◆ Task prompt ◆
All that is wanted is an exact copy of the lines below, starting at the one that contains "each command. -/" and running to the end.

◆ Recorded data ◆
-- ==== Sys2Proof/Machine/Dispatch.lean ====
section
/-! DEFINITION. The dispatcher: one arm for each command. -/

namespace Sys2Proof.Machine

◆ Answer space ◆
/-! DEFINITION. The dispatcher: one arm for each command. -/

namespace Sys2Proof.Machine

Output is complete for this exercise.